An adversary can physically access or replace a node located at a critical point in a sensor network, or remotely update it with malicious code and take it over. It is difficult to locate and reset the compromised devices or reload the codes on them. In addition, responses to the failures in the subsystems with different ownership are difficult to coordinate.

Misleading information transmitted from the compromised nodes can lead to disastrous operation of cyber-physical systems. Many cyber-physical systems have real-time requirements and introduction of delay in the communication channel can result in cascading failures triggering one failure by the other [2224]. Violation of confidentiality from the compromised nodes is another pressing issue that demands a satisfactory solution [2527].

Since capture and compromise of a critical node in a sensor network is relatively easy, making a sensor network resilient under a compromise is the ideal solution that researchers are primarily seeking for.

Redundancy of the sensors is a common sense solution to many of the commonly encountered failures of sensors. However, in a sensor network, not all of the sensor nodes are equally important in terms of the value of information they contain and level of influence they have on the overall operation.

As shown in Fig. 7.4. Routing tree based data aggregation, in a typical sensor network based system data from different sources are aggregated at some intermediate nodes, known as data aggregators, on the way to the sink to filter out redundant data so that they get routed as fewer flows. This helps minimize the number of transmissions required to send the data to the sink, which in turn reduces the total energy spent by the network during the data transfers. In addition, it reduces the amount of bandwidth required for the data transfers.

Fig. 7.4
figure 4

Routing tree based data aggregation

As a consequence of the above schemes sensor located at a leaf node of the routing tree may have the least influence while a sensor located up above the routing tree and performing aggregation may be of high value. If an adversary can recognize high value sensors, it can selectively attack them without being overwhelmed by the abundance of the sensors.
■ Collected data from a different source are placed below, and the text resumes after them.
/-- The data bits of mode 44, least significant first (R146). -/
theorem visBits_eq : visBits P =
    [false, false, true, true, false, true, false] ++ if P.visDataBits = 8 then [false] else [] := by
  rcases visDataBits_eq_seven_or_eight P with h | h <;> rw [visBits, h] <;> rfl

/-- The code of mode 44 has an odd number of ones, all of them within 7 bits (R147). -/
theorem visParity_eq_true : visParity P = true := by
  rw [visParity, visBits_eq]
  split <;> rfl

theorem visHeader_length : (visHeader P).length = 6 + P.visDataBits := by
  simp only [visHeader, visBits, List.length_append, List.length_map, List.length_range, List.length_cons,
    List.length_nil]
  omega

theorem scanOf_length (y : Nat) (slot : Pixel → Segment) : (scanOf g y slot).length = 320 := by
  rw [scanOf, List.length_map, List.length_range, Config.W]

/-- SYNC, PORCH and three scans, each with its SEPARATOR (30_encoding.md R95). -/
theorem scanLine_length (y : Nat) : (scanLine g y).length = 965 := by
  simp [scanLine, scanOf_length]

theorem schedule_length : (schedule P g).length = 247046 + P.visDataBits := by
  rw [schedule, List.length_append, visHeader_length, List.length_flatMap]
  simp only [scanLine_length, List.map_const', List.length_range, List.sum_replicate, smul_eq_mul, Config.H]
  omega

/-- SEG_IDX's 18 bits count every segment (10_state.md R36). -/
theorem schedule_length_lt : (schedule P g).length < 2 ^ 18 := by
  have := visDataBits_eq_seven_or_eight P
  rw [schedule_length]
  omega

/-- Within a full grid PixelRead is row-major (20_memory.md R62). -/
theorem pixelRead_of_lt {g : PixelGrid} {x y : Nat} (h : y * 320 + x < g.px.length) :
    pixelRead g x y = g.px[y * 320 + x] :=
  List.getD_eq_getElem _ _ h

/-- On a full grid the scan of a line goes through the pixels of that line. -/
theorem scanOf_eq_map {g : PixelGrid} (hg : g.px.length = 320 * 256) {y : Nat} (hy : y < 256) (slot : Pixel → Segment) :
    scanOf g y slot = ((g.px.drop (y * 320)).take 320).map slot := by
  have hlen : ((g.px.drop (y * 320)).take 320).length = 320 := by
    rw [List.length_take, List.length_drop]
    omega
  refine List.ext_getElem (by rw [scanOf_length, List.length_map, hlen]) fun x hx _ => ?_
  rw [scanOf_length] at hx
  have hpx : y * 320 + x < g.px.length := by omega
  simp only [scanOf, List.getElem_map, List.getElem_range, List.getElem_take, List.getElem_drop, pixelRead_of_lt hpx]

end

/-- Settles O23: 13 or 14 segments of header and 965 a line, whose durations are those of R95. -/
theorem scheduleLengthAndDuration : Obligations.ScheduleLengthAndDuration := by
  intro P g
  refine ⟨?_, (totalDur_schedule P g).trans (totalNs_eq_ite_visDataBits P)⟩
  rw [schedule_length]
  rcases visDataBits_eq_seven_or_eight P with h | h <;> rw [h] <;> rfl

/-- Settles O24: the data bits and the parity of the VIS code 44, in R149's order. -/
theorem visHeaderSegments : Obligations.VisHeaderSegments := by
  intro P
  rw [visHeader, visParity_eq_true, visBits_eq]
  split <;> rfl

/-- Settles O25: each of the three scans goes through the 320 pixels of line y. -/
theorem scanLineSegments : Obligations.ScanLineSegments := by
  intro g y hg hy
  simp only [scanLine, scanOf_eq_map hg hy]

/-! ## The stream -/

section
variable (P : Params) (g : PixelGrid)

/-- The stream of R158 and R161, from phase 0. -/
theorem sstv_eq_incSamples (fs : Nat) : sstv P g fs = incSamples P 0 (sampleIncs P fs 0 (schedule P g)) := by
  simp only [sstv, incSamples, phaseAt, Nat.zero_add]

/-- The stream has one sample for each increment. -/
theorem sstv_length (fs : Nat) : (sstv P g fs).length = (sampleIncs P fs 0 (schedule P g)).length := by
  rw [sstv_eq_incSamples, incSamples, List.length_map, List.length_range]

/-- The boundaries of the schedule leave N samples between them (R159). -/
theorem sampleIncs_schedule_length (fs : Nat) : (sampleIncs P fs 0 (schedule P g)).length = sampleCount P fs := by
  rw [sampleIncs_length, Nat.zero_add, totalDur_schedule, sampleAt_zero, Nat.sub_zero, sampleCount]

/-- Past its last sample the phase has taken every increment. -/
theorem phaseAt_length (incs : List Nat) : phaseAt P incs incs.length = incs.sum % 2 ^ P.phaseBits := by
  rw [phaseAt, List.take_length]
Being able to hide sensor network topology and routing infrastructure can make it difficult for an adversary to steal valuable information as well as corrupt massive amount of information [28]. For instance, the lesser association can be established between a terminal node and an aggregator node, the better we can limit the opportunities for compromising the aggregator node (by making it difficult to recognize).
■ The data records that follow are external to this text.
-- ==== Sys2Proof/Machine/Types.lean ====
section
/-! DEFINITION. The records that the state is made of: descriptors, memory, Rill cores, command windows, Ridges. -/
namespace Sys2Proof.Machine

/-! ### Descriptors and who is charged for them -/

/-- Who issued a descriptor, and is charged with its faults (R232, R250). -/
inductive Src where
  /-- a Rill core, and the data-memory address of the descriptor (`CAUSE.ADDR`, R233) -/
  | core (c addr : Nat)
  /-- a command window, and the `SEQ` of the record (R250) -/
  | win (w : Nat) (seq : W32)
  /-- the device itself -/
  | device
deriving DecidableEq, Repr

/-- A descriptor in a queue: its words, the context that tags it (R227, R241), and who issued it. -/
structure Desc where
  words : List W32
  ctx : Nat
  src : Src
  /-- the number of the operation that it belongs to, the same on every die of the partition; 0 for none (R15, R16) -/
  op : Nat := 0
  /-- the die sequencer has judged it under R252 -/
  judged : Bool := false
  /-- the first of a pair with a descriptor of another kind issued right after it (R84) -/
  alone : Bool := false
deriving DecidableEq, Repr

/-! ### BAR0 registers -/

/-- Everything behind BAR0 that is not a block's own live state: register values (unlisted ones read their reset value),
the held words of the `_LO`/`_HI` pairs (R37), sealed pages (R43), pages with an injected error (R34), pages whose error
interrupt is raised (R38), the MSI-X table and the pending bits (R504). -/
structure Bar0 where
  regs : Table W32 := []
  held : Table W32 := []
  isSealed : NatSet := []
  /-- pages with a mismatch of hardened copies since `HARD_CHK.CORR` was last cleared (R42) -/
  struck : NatSet := []
  injSeen : NatSet := []
  irq : NatSet := []
  /-- MSI-X vectors whose condition a tally notice holds true (R505) -/
  notices : NatSet := []
  /-- words of the MSI-X table, by BAR0 address -/
  msix : Table W32 := []
  /-- the MSI-X pending bits, by vector -/
  pba : NatSet := []
  msixMask : Bool := false
deriving DecidableEq, Repr

/-! ### Memory -/

/-- A pending Page Map batch (R186): the records read and judged, and whether it waits for CLOSED. -/
structure Batch where
  recs : List (Nat × W64)
  atClosed : Bool
deriving DecidableEq, Repr

/-- The memory system: the bytes of HBM that have been written, by key `stack × 2^37 + stack address`; by stack the draw that
its fill made (R172), and by granule (key div 64), one more than the draw that stands in place of lost contents;
poisoned granules, granules whose contents are unpredictable after a DISCARD read (R198), the top frames per stack whose
contents a resize left unpredictable (`winStale`, R177) with the granules of them written since (`winFresh`), the size of the
window for which the spill copy was last rewritten (R177, R183); the Page Map copies (R9), the translation caches by
`Ridge × 256 + set` (R187), the scrubbers, the die-to-die links (R13); while requests wait in the mailbox, the requests handed
over since it was last empty, and by granule how many were when it was last written (R426, R518). -/
structure Mem where
  hbm : List Host.Cell := []
  fill : Table Nat := []
  draws : Table Nat := []
  spillAt : Nat := 0
  poison : NatSet := []
  freed : NatSet := []
  winStale : Nat := 0
  winFresh : NatSet := []
  ready : NatSet := []
  failed : NatSet := []
  filling : NatSet := []
  pmap0 : Table W64 := []
  pmap1 : Table W64 := []
  lost : NatSet := []
  pmapReady : Bool := false
  batch : Option Batch := none
  /-- a slot is in COMMIT: frames of 2 MiB that a request writes are marked (R377) -/
  marking : Bool := false
  marked : NatSet := []
  /-- stacks whose transfers are unpredictable (R18, R42) -/
  astray : NatSet := []
  xcache : Table (List Nat) := []
  scrub : Table Nat := []
  d2dUp : NatSet := []
  d2dDown : NatSet := []
  handed : Nat := 0
  touched : Table Nat := []
deriving DecidableEq, Repr

/-! ### Rill cores -/

/-- The states of R218. -/
inductive CoreSt where
  | stopped | running | waiting | idle | halted | faulted
deriving DecidableEq, Repr

/-- A Rill core (R215, R216, R217, R239). `imemBad` and `dmemBad` are the uncorrectable words (instruction index, and
data word index); `waitTally` is the tally and target of a `TWAIT` in progress and `released` that it was passed (R225). -/
structure Core where
  g : Table W64 := []
  p : BitVec 4 := 0
  pc : BitVec 14 := 0
  ctx : Nat := 0
  /-- the number of the operation whose descriptor the program took last, 0 for none (R15, R16) -/
  op : Nat := 0
  epc : BitVec 14 := 0
  cause : W64 := 0
  inTrap : Bool := false
  prog : W32 := 0
  st : CoreSt := .stopped
  imem : Table W32 := []
  dmem : Table Byte := []
  imemBad : NatSet := []
  dmemBad : NatSet := []
  pend : List W64 := []
  inq : List Desc := []
  waitTally : Option (Nat × W32) := none
  released : Bool := false
  /-- the descriptor that a waiting `ISSUE` holds (R227) -/
  heldDesc : Option Desc := none
  /-- reference count at which the wait began, or from which running without progress is counted (R231) -/
  since : W64 := 0
  /-- counts of running without progress before the wait in progress (R231) -/
  ran : W64 := 0
  haltCode : BitVec 14 := 0
  startPc : BitVec 14 := 0
  startCtx : Nat := 0
deriving DecidableEq, Repr

/-! ### Command windows -/

/-- The states of a command window (R264). -/
inductive WinSt where
  | disabled | run | held | blocked | faulted
deriving DecidableEq, Repr

/-- The descriptor read of a DESC_REF record (R247): on its way here, at another device, or done. -/
inductive RefSt where
  | here (key : Nat) | away | got (words : List W32)
deriving DecidableEq, Repr

/-- A command window (R242 to R251): slot words written since the slot was consumed (key `slot × 16 + word`), those that
those written twice before it was being `none`, `NEXT`, the state with its fault record, the start of a wait; the draw by which an
overrun makes the records unpredictable (R244); the read of a DESC_REF record, and the number of the window's present run, by
which an answer to a read of an earlier one is known (R251); what a HELD record waits for, and that it has been met (R248). -/
structure Win where
  words : Table (Option W32) := []
  next : W32 := 0
  st : WinSt := .disabled
  reason : Nat := 0
  fseq : W32 := 0
  since : W64 := 0
  overrun : Option Nat := none
  ref : Option RefSt := none
  gen : Nat := 0
  waits : Option (Nat × W32) := none
  met : Bool := false
deriving DecidableEq, Repr

/-- A die sequencer's operation, accepted and waiting, open or draining (R15, R16, R252). -/
structure OpRec where
  desc : Desc
  /-- waiting 0, open 1, draining 2 -/
  phase : Nat := 0
  shareTally : Nat := 0
  /-- Ridges that still owe their share -/
  owing : NatSet := []
  /-- by Ridge, the dealt tiles that have not left its arrays yet (R15) -/
  due : Table Nat := []
  abandoned : Bool := false
deriving DecidableEq, Repr

/-! ### The Ridge -/

/-- The tile flags of R127. -/
structure TFlags where
  sat : Bool := false
  nan : Bool := false
  inf : Bool := false
  poison : Bool := false
deriving DecidableEq, Repr

/-- An accumulator, Spillway or Tarn-slot entry: a value and a class (R113, R123): 0 finite, 1 and 2 the infinities,
3 NaN. In FP32 form the value is the FP32 code. -/
structure Entry where
  v : Int := 0
  cls : Nat := 0
deriving DecidableEq, Repr

/-- An output tile of an array (R112 to R120, R127). Entries by `row × 32 + column`. `slot` is the spill slot, and `spill`
its entries; `poisoned` names entries that depend on a poisoned operand (R95), `all` that the whole tile is poisoned; `loose`
says that its sums are unpredictable (R96, R121). -/
structure Tile where
  isOpen : Bool := false
  fp : Bool := false
  ent : Table Entry := []
  count : Nat := 0
  flags : TFlags := {}
  scheme : Nat := 0
  tmode : Nat := 0
  cols : Nat := 0
  kblk : Nat := 0
  slot : Option Nat := none
  spill : Table Entry := []
  shift : Option Int := none
  poisoned : NatSet := []
  allPoison : Bool := false
  loose : Bool := false
deriving DecidableEq, Repr

/-- The activity ramp of an array (R90): stopped, ramping up with `n` steps taken, running, holding, ramping down. -/
inductive Ramp where
  | stopped | up (n : Nat) | running | hold | down (n : Nat)
deriving DecidableEq, Repr

/-- An operand element as the feeder reads it: its value, whether it depends on a poisoned word (R95), whether a 4-bit expansion
left its range (R53, R54), whether it only pads a block (R79). -/
structure Elem where
  x : Num := .fin false 0 0
  bad : Bool := false
  range : Bool := false
  pad : Bool := false
deriving DecidableEq, Repr

/-- An array: its two tiles, the tile it used last (R103), its ramp, and the active and the shadow weight register of each cell,
as cell rows of cell columns (R76). A weight is held with what its operand carries. -/
structure Arr where
  t0 : Tile := {}
  t1 : Tile := {}
  last : Nat := 1
  ramp : Ramp := .stopped
  active : List (List Elem) := []
  shadow : List (List Elem) := []
deriving DecidableEq, Repr

/-- What an engine holds of a Scale Table entry for an op: its format, exponent and overflow mode. -/
structure ScaleUse where
  entry : Option Nat := none
  fmt : Nat := 0
  expo : Int := 0
  nonsat : Bool := false
  wide : Bool := false
deriving DecidableEq, Repr

/-- The progress of a tile op: accepted; at its array, with passes made; passes all made, waiting for its drain; results
on their way to another device; results written, the tally held by a Cairn check (R451). -/
inductive TilePh where
  | accepted | atArray | passed | writing | held
deriving DecidableEq, Repr

/-- An accepted tile op (R99 to R103) with what was judged at acceptance: the epilogue record (R131), the journal slot
(R356), the Scree seed and step (R61), the scale uses, the cold verdict (R72), the Cairn sample and conditions. -/
structure TileOp where
  id : Nat
  desc : Desc
  epi : List W32 := []
  jslot : Option Nat := none
  seed : W64 := 0
  step : W32 := 0
  a : ScaleUse := {}
  w : ScaleUse := {}
  o : ScaleUse := {}
  e : ScaleUse := {}
  cold : Bool := false
  ph : TilePh := .accepted
  tile : Nat := 0
  made : Nat := 0
  /-- twin A: 32-row blocks drained so far -/
  blocks : Nat := 0
  since : W64 := 0
  /-- the other op of a pair (R84) -/
  mate : Option Nat := none
  /-- the poison fault of R204 has been raised -/
  faulted : Bool := false
  /-- a Cairn check of the op is not over (R451) -/
  sampled : Bool := false
  /-- when the op began to wait for its Cairn check -/
  heldAt : W64 := 0
  /-- output transactions to other devices not yet answered -/
  remote : Nat := 0
  /-- an output write faulted in translation: no tally (R180) -/
  xfault : Bool := false
deriving DecidableEq, Repr

/-- The progress of a Cairn check: waiting for a pair, recomputing, waiting for the arbiter's pair, arbitrating. -/
inductive CheckPh where
  | waitPair | recompute | waitArb | arbitrate
deriving DecidableEq, Repr

/-- The conditions of a Ridge that a Cairn record carries (R456): temperature bin, load signature, rail in mV, clock in MHz. -/
structure CairnCond where
  bin : Nat
  sig : Nat
  mv : Nat
  mhz : Nat
deriving DecidableEq, Repr

/-- A Cairn check (R446 to R456): its source Ridge, op and array, whether the op is one of a pair, the journal slot it
counts for, the checker and the arbiter chosen, the conditions of source and checker at acceptance, the twin whose tile was
found different, and the pairs it borrows as (Ridge, even array). -/
structure Check where
  ridge : Nat
  op : Nat
  arr : Nat
  pair : Bool
  ctx : Nat
  jslot : Option Nat
  step : W32
  chk : Nat
  arb : Option Nat
  srcCond : CairnCond
  chkCond : CairnCond
  since : W64
  ph : CheckPh := .waitPair
  twinB : Bool := false
  checker : Option (Nat × Nat) := none
  arbiter : Option (Nat × Nat) := none
deriving DecidableEq, Repr

/-- An accepted Brook op (R165 to R167): what was fixed at acceptance (the parameter record, the uses of the entries of A,
B, C and D, the scalars), and, once executed, the amax folds it still owes: entry and word. -/
structure BrookOp where
  id : Nat
  desc : Desc
  params : List W32 := []
  jslot : Option Nat := none
  seed : W64 := 0
  step : W32 := 0
  uses : List ScaleUse := []
  cold : Bool := false
  scalars : List W32 := []
  folds : List (Nat × W32) := []
  done : Bool := false
  since : W64 := 0
deriving DecidableEq, Repr

/-- Where a chunk of a fetch op stands: waiting for a refill of the translation cache (R187), translated to a local key or
to the hashed window, or at another device. -/
inductive ChunkSt where
  | refill | here (key : Nat) | window | away
deriving DecidableEq, Repr

/-- A chunk of a fetch op that holds a fetch context (R190): its row, its byte range within the row, its memory address. -/
structure Chunk where
  row : Nat
  off : Nat
  len : Nat
  addr : Nat
  st : ChunkSt
deriving DecidableEq, Repr

/-- An accepted fetch op (R188 to R193): the next row and byte to cut, the chunks in flight. -/
structure FetchOp where
  id : Nat
  desc : Desc
  row : Nat := 0
  off : Nat := 0
  chunks : List Chunk := []
  /-- a chunk faulted in translation: the tally does not increment (R193) -/
  xfault : Bool := false
  /-- the poison fault of R201 has been raised -/
  faulted : Bool := false
  since : W64 := 0
deriving DecidableEq, Repr

/-- A Ridge (R92 to R111): the Tarn by byte address and its poisoned words (address div 32), the queues of descriptors
not yet accepted and of accepted ops, the arrays, the owner and the zeroing. -/
structure Ridge where
  tarn : Table Byte := []
  tarnBad : NatSet := []
  scrub : Nat := 0
  tileIn : List Desc := []
  brookIn : List Desc := []
  fetchIn : List Desc := []
  tileOps : List TileOp := []
  brookOps : List BrookOp := []
  fetchOps : List FetchOp := []
  arrs : Table Arr := []
  owner : Nat := 0xFF
  /-- zeroing is pending or running (R94); it begins at chip reset -/
  zeroing : Bool := true
  /-- the arrays unfenced at the last deal (R98) -/
  dealt : Option NatSet := none
  nextId : Nat := 0
  quiescing : Bool := false
  quiesced : Bool := false
  opHung : Bool := false
  /-- the results of open tiles are unpredictable until the next zeroing (R121) -/
  spoiled : Bool := false
deriving DecidableEq, Repr

/-! ### Requests over the fabric -/

/-- Who waits for the response of a transaction (R295). -/
inductive Who where
  /-- an output write of a tile op: Ridge, op -/
  | tile (n op : Nat)
  /-- a chunk of a fetch op: Ridge, op, chunk -/
  | fetch (n op chunk : Nat)
  /-- a granule access of a DMA channel -/
  | dma (c : Nat) (key : Nat)
  /-- a transfer of a Confluence engine -/
  | cfl (e : Nat) (key : Nat)
  /-- the DESC_REF read of a command window, with the number of the window's run -/
  | win (w gen : Nat)
  /-- an access of the step machinery -/
  | step (key : Nat)
  /-- a read or a write by a service of the management core: address and length -/
  | service (a n : Nat) (wr : Bool)
  /-- a piece of a host access through BAR2: the access and the place of the piece -/
  | host (key off : Nat)
  /-- a message of a Confluence engine, with the collective that is charged for it -/
  | msg (e : Nat) (d : Desc)
  /-- a piece of a participant table: the reader, the read, the place of the piece -/
  | table (q id off : Nat)
  /-- nobody: a flood -/
  | none
deriving DecidableEq, Repr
Schemes for hiding topology may make the job for an adversary difficult but they do not guaranty resilient operation of a sensor network. It is important that we are able to identify a node that is compromised [29, 30]. It is also important to adopt some encryption based trust management scheme that can identify with high confidence which of the sensor nodes may or may not be trusted. However, in a sensor network end-to-end encryption from the leaf nodes to the central base station is not possible because, as mentioned before, many nodes located in between aggregate data from the lower level of the topology that cannot be done with encrypted data. Lightweight key based encryption schemes that can assist trust management as well as support data aggregation is a challenge towards achieving resilience in sensor networks.

Conclusion

Security aspects and associated models for cyber-physical systems vary from systems to systems and researchers envision their unified future differently. The common objective is to make sure that the availability, integrity and the confidentiality of cyber-physical systems are maintained are under an attack by resisting the attack or recovering from it or, through graceful degradation [18]. Determining generic security policies for cyber-physical systems is an important first step towards achieving those objectives under different criteria [31]. Security-aware platforms [32] and protocols [33] as well as devices (such as secure cyber-physical couplings, resulted from the new advancements in semiconductor technologies [34]), designed with cyber-physical systems in mind are eventually going to determine how the security approaches to cyber-physical systems evolve in the future.